/-- 42_frame_decoder.md R100 and 60_exceptions.md R167: CLEAR, in every state; but for `fmt`, what RESET leaves. -/
def Obligations.ClearReturnsToStart : Prop :=
  ∀ s : State, ∃ t, exec .clear s = .next t ∧
    t = { s with dec := { s.dec with rbuf := [], state := .start, ferr := .none, ebyte := 0x00 },
                 result := .none } ∧
    t.dec.done = false ∧ t.dec.valid = false ∧ t.dec.fault = false ∧
    (∀ u, exec .reset s = .next u → { t.dec with fmt := u.dec.fmt } = u.dec)

/-- 20_memory.md R37: outside Start a PUSH appends one byte, or ORs 4 bits into the last byte's low nibble, or leaves
the buffer alone; every other index reads as before. -/
def Obligations.PushChangesAtMostOneByte : Prop :=
  ∀ (i : Instr) (c : Byte) (s t : State), IsPush i c → s.dec.state ≠ .start → exec i s = .next t →
    (t.dec.rbuf.length = s.dec.rbuf.length + 1 ∧ ∀ k, k < s.dec.rbuf.length → t.dec.rbuf[k]? = s.dec.rbuf[k]?) ∨
    (t.dec.rbuf.length = s.dec.rbuf.length ∧
      (∀ k, k + 1 ≠ s.dec.rbuf.length → t.dec.rbuf[k]? = s.dec.rbuf[k]?) ∧
      (t.dec.rbuf = s.dec.rbuf ∨
        ∃ v : Nibble, ∀ b, s.dec.rbuf.getLast? = some b → t.dec.rbuf.getLast? = some (b ||| v.setWidth 8)))

/-- 42_frame_decoder.md R102, R103, and 20_memory.md R39: the observations, which change nothing; and 10_state.md R17:
"`done` and `fault` are never both 1", in every good state. -/
def Obligations.ObservationsReadTheDecoder : Prop :=
  ∀ s : State,
    exec .done s = .next { s with result := .bool (decide (s.dec.state = .start ∧ 0 < s.dec.rbuf.length)) } ∧
    exec .frame s = .next { s with result := .bytes s.dec.rbuf } ∧
    (s.Inv → ¬ (s.dec.done = true ∧ s.dec.fault = true))

/-! ### The composites and whole frames -/

/-- 42_frame_decoder.md R104: where `push_slice` stops and what it returns. On a faulted decoder the count and the absent
error are log 19's reading, which rests on log 9. -/
def Obligations.PushSliceStopsAtFrameOrError : Prop :=
  ∀ (s : State) (bs : List Byte), ∃ n, n ≤ bs.length ∧
    (∀ k, k + 1 < n → ¬ StopsAt s.cfg s.dec bs k) ∧
    (n < bs.length → ∃ k, n = k + 1 ∧ StopsAt s.cfg s.dec bs k) ∧
    exec (.pushSlice bs) s = .next { s with
      dec := after s.cfg (bs.take n) s.dec
      result := .consumed n (if n = 0 then none else errorAt s.cfg s.dec bs (n - 1)) }

/-- R105: "RESET, `push_slice(w)`", and the three results. -/
def Obligations.DecodeIsResetThenPushSlice : Prop :=
  ∀ (s s0 s1 : State) (w : List Byte) (n : Nat) (e : Option Err),
    exec .reset s = .next s0 → exec (.pushSlice w) s0 = .next s1 → s1.result = .consumed n e →
    exec (.decode w) s = .next { s1 with
      result := .wire (match e with
        | some e => .err e
        | none => if s1.dec.done = true ∧ n = w.length then .ok s1.dec.rbuf else .incomplete) }

/-- 30_encoding.md R63 (with R51's grammar and R105): what a hex frame decodes to. The encoder's reset by `decode` is
log 10. -/
def Obligations.HexFrameDecodesToItsBytes : Prop :=
  ∀ (s : State) (d0 : Byte) (ps : List (Byte × Byte)), AllDigits d0 ps → Fits s (ps.length + 1) →
    exec (.decode (hexWire d0 ps)) s = .next { s with
      dec := { state := .start, rbuf := hexBuffer d0 ps, fmt := .hex, ferr := .none, ebyte := 0x00 }
      enc := Encoder.afterReset
      result := .wire (.ok (hexBuffer d0 ps)) }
___
▶ _ASSIGNMENT_
Exactly reproduce the lines of the data above that run from the line containing "dec := after s.cfg (bs.take n) s.dec" through the final one.

▶ _COMPLETED TASK_
      dec := after s.cfg (bs.take n) s.dec
      result := .consumed n (if n = 0 then none else errorAt s.cfg s.dec bs (n - 1)) }

/-- R105: "RESET, `push_slice(w)`", and the three results. -/
def Obligations.DecodeIsResetThenPushSlice : Prop :=
  ∀ (s s0 s1 : State) (w : List Byte) (n : Nat) (e : Option Err),
    exec .reset s = .next s0 → exec (.pushSlice w) s0 = .next s1 → s1.result = .consumed n e →
    exec (.decode w) s = .next { s1 with
      result := .wire (match e with
        | some e => .err e
        | none => if s1.dec.done = true ∧ n = w.length then .ok s1.dec.rbuf else .incomplete) }

/-- 30_encoding.md R63 (with R51's grammar and R105): what a hex frame decodes to. The encoder's reset by `decode` is
log 10. -/
def Obligations.HexFrameDecodesToItsBytes : Prop :=
  ∀ (s : State) (d0 : Byte) (ps : List (Byte × Byte)), AllDigits d0 ps → Fits s (ps.length + 1) →
    exec (.decode (hexWire d0 ps)) s = .next { s with
      dec := { state := .start, rbuf := hexBuffer d0 ps, fmt := .hex, ferr := .none, ebyte := 0x00 }
      enc := Encoder.afterReset
      result := .wire (.ok (hexBuffer d0 ps)) }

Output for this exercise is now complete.